Being aware of healthcare is all too important now with the upcoming midterm election. How people choose to vote will affect how healthcare in this country is configured going forward.

During the current midterm campaigns, healthcare has been dominating campaign advertisements. According to a study done by the Wesleyan Media Project, 37 percent of all ads in August referenced healthcare, which is up five percent compared to the time period Jan. 1, 2017 to July 31, 2018.

Sen. Tammy Baldwin based her platform around healthcare. Baldwin struggled with a lack of insurance ever since she was diagnosed with a serious childhood illness at age 9. Her grandparents’ plan didn’t allow her to be listed as a dependent, so her care was not covered. Baldwin helped to craft the Affordable Care Act, and today she works hard to provide quality healthcare for all Americans.

Votes impact policies like the Affordable Care Act, which affects an estimated 30 million people, the majority being minorities. Prior to the ACA, more than 40 percent of Latinos were uninsured. After the ACA passed, that number dropped to 25 percent, according to The Commonwealth Fund. Latinos experienced the largest decline in the rate of those uninsured compared to any other ethnic group.

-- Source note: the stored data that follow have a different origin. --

-- ==== Sys2Proof/Machine/Fuse.lean ====
section
/-! DEFINITION. Sys2Proof/Machine/Fuse.lean: register files, the fuse block and the shadow that a fundamental reset latches (R7, R29, R356). -/
namespace Sys2Proof.Machine

open Sys2Proof

/-- The software-visible register fields that have been set since reset: a field is keyed by `64 × offset + lowest bit`, and a field that
is not listed holds its reset value (R5, R7). -/
abbrev RegFile := Table Nat

/-- The key of a field in a register file. -/
def Fld.key (f : Fld) : Nat := 64 * f.off + f.lo

/-- The value of a field: what was set, or its reset value (R5, R7). -/
def RegFile.get (r : RegFile) (f : Fld) : Nat := tget f.rst r f.key

/-- Set a field; a value is kept to the width of the field. -/
def RegFile.put (r : RegFile) (f : Fld) (v : Nat) : RegFile := tset r f.key (v % 2 ^ f.len)

def RegFile.puts (r : RegFile) (l : List (Fld × Nat)) : RegFile := l.foldl (fun r p => r.put p.1 p.2) r

/-- The fuse block (R356). Life-cycle bits as R358 numbers them; hashes and keys as numbers, byte 0 lowest; the SVN as the count of its burned bits. -/
structure Fuses where
  lc : Nat := 0
  hash : List Nat := []
  valid : Nat := 0
  revoked : Nat := 0
  svn : Nat := 0
  scalar : Nat := 0
  key : Nat := 0
  serial : Nat := 0
  ceiling : Nat := 900
  stepping : Nat := 0xB0
  macs : List Nat := []
  holdover : Nat := 0
  margin : Nat := 60
  volts : List Nat := [600, 630, 665, 705, 740, 780, 820, 860]
  parity : Nat := 0
  /-- Repair entries burned, as fuse candidates (R409), and how many are free. -/
  repairs : List Nat := []
  free : Nat := 0
  deriving DecidableEq, Repr

/-- The life-cycle state code: that of the highest burned bit, or 0 for BLANK (R358). -/
def Fuses.lifeCycle (f : Fuses) : Nat := bitLen (f.lc % 32)

/-- The clock of an operating point in MHz (R369). -/
def oppFreq : List Nat := [400, 550, 700, 850, 950, 1100, 1210, 1320]

/-- The lowest voltage of an operating point: 30 mV below its typical one (R369). -/
def oppLow : List Nat := [570, 600, 635, 675, 710, 750, 790, 830]

/-- The fuses of the part that the configuration describes, as it left manufacture: no repair is burned. -/
def Fuses.part : Fuses where
  lc := Config.fuseLifeCycle.toNat
  hash := [(Config.fuseHash 0).toNat, (Config.fuseHash 1).toNat, (Config.fuseHash 2).toNat, (Config.fuseHash 3).toNat]
  valid := Config.fuseValid.toNat
  revoked := Config.fuseRevoked.toNat
  svn := Config.fuseSvn.val
  scalar := Config.fuseScalar.toNat
  key := Config.fuseKey.toNat
  serial := Config.fuseSerial.toNat
  ceiling := if Config.fuseHigh then 1050 else 900
  macs := [(Config.fuseMac 0).toNat, (Config.fuseMac 1).toNat]
  holdover := Config.fuseHoldover.val
  margin := 60 + Config.fuseMargin.val
  volts := [570 + (Config.fuseVolt 0).val, 600 + (Config.fuseVolt 1).val, 635 + (Config.fuseVolt 2).val, 675 + (Config.fuseVolt 3).val,
    710 + (Config.fuseVolt 4).val, 750 + (Config.fuseVolt 5).val, 790 + (Config.fuseVolt 6).val, 830 + (Config.fuseVolt 7).val]
  parity := Config.fuseParity.toNat
  free := Config.fuseFree.toNat

/-- The fields that show the fuse block, as a fundamental reset loads them (R7, R29); the repair table is loaded apart. -/
def Fuses.shadow (f : Fuses) : List (Fld × Nat) :=
  [(F.LCS_STATE_STATE, f.lifeCycle), (F.FUSE_SKU_CEILING_W, f.ceiling), (F.FUSE_SKU_STEPPING, f.stepping), (F.FUSE_SERIAL_SERIAL, f.serial),
    (F.FUSE_ROOT_STATUS_VALID, f.valid), (F.FUSE_ROOT_STATUS_REVOKED, f.revoked), (F.FUSE_SVN_SVN, f.svn), (F.FUSE_TIME_HOLDOVER_NS_S, f.holdover),
    (F.FUSE_REPAIR_FREE, f.free), (F.FUSE_STATUS_PARITY_ERR, f.parity), (F.PWR_CAP_SIDEBAND_CAP_W, f.ceiling), (F.CIM_PV_MARGIN_MARGIN_MV, f.margin),
    (F.FAB_PORT_MAC_MAC 0, nth 0 f.macs 0), (F.FAB_PORT_MAC_MAC 1, nth 0 f.macs 1)] ++
  ((List.range 4).flatMap fun i => (List.range 4).map fun j => (F.FUSE_ROOT_HASH_HASH i j, bitsAt (nth 0 f.hash i) (64 * j) 64)) ++
  ((List.range 8).map fun j => (F.FUSE_ID_PUBKEY_KEY j, bitsAt f.key (64 * j) 64)) ++
  ((List.range 8).flatMap fun i => [(F.PWR_OPP_FREQ_MHZ i, nth 0 oppFreq i), (F.PWR_OPP_VOLT_MV i, nth 0 f.volts i)]) ++
  ((List.range 4).map fun i => (F.PWR_DIE_OP_VOLT_MV i, nth 0 f.volts 0))

/-- The service nonce at reset: random (R7, R361). -/
def nonceFields (n : Nat) : List (Fld × Nat) := (List.range 4).map fun i => (F.FW_SVC_NONCE_NONCE i, (Config.freeWord (n + i)).toNat)

end Sys2Proof.Machine
end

Disparities still exist between the type of care and providers people receive based on things like class and race. For example, black Americans are sicker than white Americans and are dying at a much higher rate. Black men live, on average, six years fewer than white men, according to the American Bar Association. This may be due to lack of insurance because of economic and social inequalities.

Healthcare for mental health is another crucial aspect in the conversation. Those who do not have access to healthcare have less ability to access resources to improve mental health, such as professional counselors or medication. This lack of care can take a toll on physical health as well.

The United States is the only industrialized country in the world that doesn’t have a nationalized healthcare system. By determining quality of healthcare based on what one can afford, the American healthcare system inevitably discriminates against some citizens. Healthcare is a basic human right, and it shouldn’t be a choice of the government whether or not someone has access to it.

People don’t understand the privilege they have because they don’t have to recognize they have it. Having an understanding of how healthcare affects others can help individuals understand one another in a broader sense.